Lines from the line with "((s.block? t.block).map (fun" to the line with "mask := some" in the entries below, and only those, must be output exactly, with both ends included.

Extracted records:
----------

-- ==== Sys2Proof/Machine/Issue.lean ====
section
/-! DEFINITION. Issuing an instruction: the checks every instruction meets before its own effect, in the order of R78, the
waits, and the advance of the pc and the coverage behind it. -/

namespace Sys2Proof.Machine

/-- The outcomes of `exec`. -/
abbrev Out := Host.Outcome State Fault Refusal

/-- What an instruction's own effect comes to. -/
inductive Effect where
  /-- it is complete, and its team goes on at the next instruction -/
  | done (s : State)
  /-- it is complete and has itself set its team's pc and mask -/
  | jump (s : State)
  /-- it raises a precise trap and has no effect -/
  | trap (t : Trap)
  /-- its team is not ready for it yet -/
  | wait

/-- The agent is not ready: the issue slot is given back, and nothing else changes. (DEDUCED, log 10) -/
def State.notReady (s : State) : Out := .next { s with cur := .none }

/-- What the checks before an instruction's own effect say. -/
inductive Gate where
  | go | wait | trap (code : Byte)
  deriving DecidableEq, Repr

/-- A record of the team waits for room, so that it issues nothing further (R370, kind 1). -/
def State.heldByRecord (s : State) (k : Nat) : Bool :=
  s.arising.any (fun r => r.party == .team k)

/-- The team may issue at all: it runs, its block is placed, a lane of its path is left, and no earlier instruction or record
holds it. -/
def State.mayIssue (s : State) (k : Nat) (t : Team) : Bool :=
  t.st == .running && t.ctl.mask != 0 && t.hold == .none && t.arend.isNone && t.run.isNone && !s.heldByRecord k &&
    ((s.block? t.block).map (fun b => b.st == .placed)).getD false

/-- Context, role and coverage (R73, R74, R66), in the order of R78. -/
def placeTrap (t : Team) (p : Standing) : Option Byte :=
  if !p.team then some 0x07
  else if t.role == .copy && !p.copyRole then some 0x08
  else if t.ctl.cover.isSome && !p.cover then some 0x06
  else none

/-- The checks of a decoded instruction of a team. -/
def State.gate (s : State) (k : Nat) (t : Team) (i : Instr) : Gate :=
  if !s.mayIssue k t then .wait
  else match placeTrap t i.standing with
    | some c => .trap c
    | none =>
      match regCheck t (usesOf i) (s.vtosWord t i) with
      | .go => .go
      | .wait => .wait
      | .trap c => .trap c

/-! ### Parked entries whose trap is raised anew (R112, R376) -/

/-- The mask of the parked elements. -/
def Req.parkedMask (r : Req) : Mask := Mask.ofLanes ((r.elems.filter (fun e => e.parkedCode.isSome)).map Elem.lane)

/-- Raises the trap of a formed entry (R112). -/
def State.entryTrap (s : State) (r : Req) (n : Nat) : State :=
  match r.elems.find? (fun e => e.parkedCode.isSome) with
  | none => s
  | some e =>
    s.takeTrap r.team 1 { code := e.parkedCode.getD 0, addr := e.addr, aux := BitVec.ofNat 64 (8 + n)
                          mask := some r.parkedMask, pc := some r.pc }

/-- A plain rett has left an entry of the team parked, and its trap has not been raised anew. -/
def State.owesTraps (s : State) (k : Nat) : Bool := s.reqs.any (fun r => r.2.team == k && r.2.renew && r.2.entry.isSome)

/-- Raises anew the traps of the entries that a plain rett has left parked (R376). -/
def State.renewTraps (s : State) (k : Nat) : List Nat → State
  | [] => s
  | n :: rest =>
    let s1 := match s.reqs.get? n with
      | some r =>
        match r.entry with
        | some e => if r.team = k && r.renew then
            State.entryTrap { s with reqs := s.reqs.put n { r with renew := false } } r e else s
        | none => s
      | none => s
    State.renewTraps s1 k rest

/-- The v registers an instruction reads or writes, but does not leave empty itself, each in the mask words it looks at. -/
def State.waitRegs (s : State) (t : Team) (i : Instr) : List (Nat × List Nat) :=
  let u := usesOf i
  ((u.reads.map Prod.fst ++ u.writes).map (fun r => (r, t.swept)) ++ (s.vtosWord t i).map (fun r => (r.1, [r.2.2]))).filterMap
    (fun e => match e.1 with
      | .v n => some (n, e.2)
      | _ => none)

/-- The requests whose entries a plain rett has left parked, and on whose destinations an instruction waits (R376). -/
def State.waitedEntries (s : State) (k : Nat) (t : Team) (i : Instr) : List Nat :=
  if !s.owesTraps k || !s.mayIssue k t then []
  else s.reqs.keys (fun r => r.team == k && r.renew && r.entry.isSome && (match r.dst with
    | .v base count => (s.waitRegs t i).any (fun e => decide (base ≤ e.1) && decide (e.1 < base + count) &&
        e.2.any (fun w => r.words.contains w && t.regs.vflag e.1 w == .empty))
    | _ => false))

/-- An instruction that waits: the traps of the entries it waits on are raised anew, or its team is not ready. -/
def State.await (s : State) (k : Nat) (t : Team) (i : Instr) : Out :=
  match s.waitedEntries k t i with
  | [] => s.notReady
  | es => .next (s.renewTraps k es)

/-- A team past an instruction of `n` bytes. -/
def Team.advance (t : Team) (n : Nat) : Team := { t with ctl := t.ctl.advance n }

def State.advance (s : State) (k n : Nat) : State := s.modTeam k (fun t => t.advance n)

/-- The team with the inputs pinned that the instruction's tagged operands carry (R313). -/
def Team.pinned (t : Team) (i : Instr) : Team :=
  if t.region.isEmpty then t else t.pinLanes (pinsOf i) t.active

/-- Settles an instruction's effect. -/
def State.settle (s : State) (k : Nat) (i : Instr) : Effect → Out
  | .done s' => .next (s'.advance k i.size)
  | .jump s' => .next s'
  | .trap tr => .next (s.takeTrap k 0 tr)
  | .wait => s.notReady

/-- Issues an instruction of a team. With no active lane it has no effect, and only the team moves on (R25).
(DEDUCED, log 110) -/
def State.issueTeam (s : State) (k : Nat) (i : Instr) (body : Nat → Team → State → Effect) : Out :=
  match s.team? k with
  | none => s.notReady
  | some t =>
    match s.gate k t i with
    | .wait => s.await k t i
    | .trap c => .next (s.takeTrap k 0 { code := c })
    | .go =>
      if t.amask = 0 then .next (s.advance k i.size)
      else
        let t' := t.pinned i
        s.settle k i (body k t' (s.setTeam k t'))

/-- A step of the block has not started: the stream's next instruction waits for it (R239). -/
def State.stepWaits (s : State) (b : Nat) : Bool := s.msteps.any (fun e => e.2.block == b && !e.2.running)

/-- The stream may issue: it runs, and its block is placed. -/
def streamMayIssue (b : Block) (m : Stream) : Bool := !m.halted && !m.ended && b.st == .placed

def State.setStream (s : State) (b : Nat) (m : Stream) : State :=
  s.modBlock b (fun x => { x with stream := some m })

/-- A stream past an instruction of `n` bytes. -/
def State.advanceStream (s : State) (b n : Nat) : State :=
  s.modBlock b (fun x => { x with stream := x.stream.map (fun m => { m with pc := m.pc + BitVec.ofNat 64 n }) })

/-- Issues an instruction of a block's matrix stream (R233). -/
def State.issueStream (s : State) (b : Nat) (i : Instr) (body : Nat → Block → Stream → State → Effect) : Out :=
  match s.block? b with
  | none => s.notReady
  | some x =>
    match x.stream with
    | none => s.notReady
    | some m =>
      if !streamMayIssue x m || s.stepWaits b then s.notReady
      else if !i.standing.stream then .next (s.takeStreamTrap b i.size { code := 0x07 })
      else
        match body b x m s with
        | .done s' => .next (s'.advanceStream b i.size)
        | .jump s' => .next s'
        | .trap tr => .next (s.takeStreamTrap b i.size tr)
        | .wait => s.notReady

/-- An instruction that a team alone issues. In the stream it raises the context trap (R73). -/
def State.issue (s : State) (i : Instr) (body : Nat → Team → State → Effect) : Out :=
  match s.cur with
  | .team k => s.issueTeam k i body
  | .stream b => s.issueStream b i (fun _ _ _ _ => .trap { code := 0x07 })
  | .none => s.notReady

/-- An instruction that the stream alone issues. -/
def State.issueS (s : State) (i : Instr) (body : Nat → Block → Stream → State → Effect) : Out :=
  match s.cur with
  | .team k => s.issueTeam k i (fun _ _ _ => .trap { code := 0x07 })
  | .stream b => s.issueStream b i body
  | .none => s.notReady

/-- An instruction both issue: nop and mrd (R73). -/
def State.issueBoth (s : State) (i : Instr) (team : Nat → Team → State → Effect)
    (stream : Nat → Block → Stream → State → Effect) : Out :=
  match s.cur with
  | .team k => s.issueTeam k i team
  | .stream b => s.issueStream b i stream
  | .none => s.notReady

/-- A lane instruction: one 32-bit result in each active lane, pushed onto the l file (R36, R81). -/
def laneBody (d : Opnd) (f : Nat → Word) (k : Nat) (t : Team) (s : State) : Effect :=
  .done (s.setTeam k (t.laneResults d (t.active.map (fun i => (i, f i, none)))))

/-- A uniform instruction: one 64-bit result (R93). -/
def uniBody (d : Opnd) (f : DWord) (k : Nat) (t : Team) (s : State) : Effect :=
  .done (s.setTeam k (t.uniResult d f))

end Sys2Proof.Machine
end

----------

- **WRITTEN RESPONSE**:
    ((s.block? t.block).map (fun b => b.st == .placed)).getD false

/-- Context, role and coverage (R73, R74, R66), in the order of R78. -/
def placeTrap (t : Team) (p : Standing) : Option Byte :=
  if !p.team then some 0x07
  else if t.role == .copy && !p.copyRole then some 0x08
  else if t.ctl.cover.isSome && !p.cover then some 0x06
  else none

/-- The checks of a decoded instruction of a team. -/
def State.gate (s : State) (k : Nat) (t : Team) (i : Instr) : Gate :=
  if !s.mayIssue k t then .wait
  else match placeTrap t i.standing with
    | some c => .trap c
    | none =>
      match regCheck t (usesOf i) (s.vtosWord t i) with
      | .go => .go
      | .wait => .wait
      | .trap c => .trap c

/-! ### Parked entries whose trap is raised anew (R112, R376) -/

/-- The mask of the parked elements. -/
def Req.parkedMask (r : Req) : Mask := Mask.ofLanes ((r.elems.filter (fun e => e.parkedCode.isSome)).map Elem.lane)

/-- Raises the trap of a formed entry (R112). -/
def State.entryTrap (s : State) (r : Req) (n : Nat) : State :=
  match r.elems.find? (fun e => e.parkedCode.isSome) with
  | none => s
  | some e =>
    s.takeTrap r.team 1 { code := e.parkedCode.getD 0, addr := e.addr, aux := BitVec.ofNat 64 (8 + n)
                          mask := some r.parkedMask, pc := some r.pc }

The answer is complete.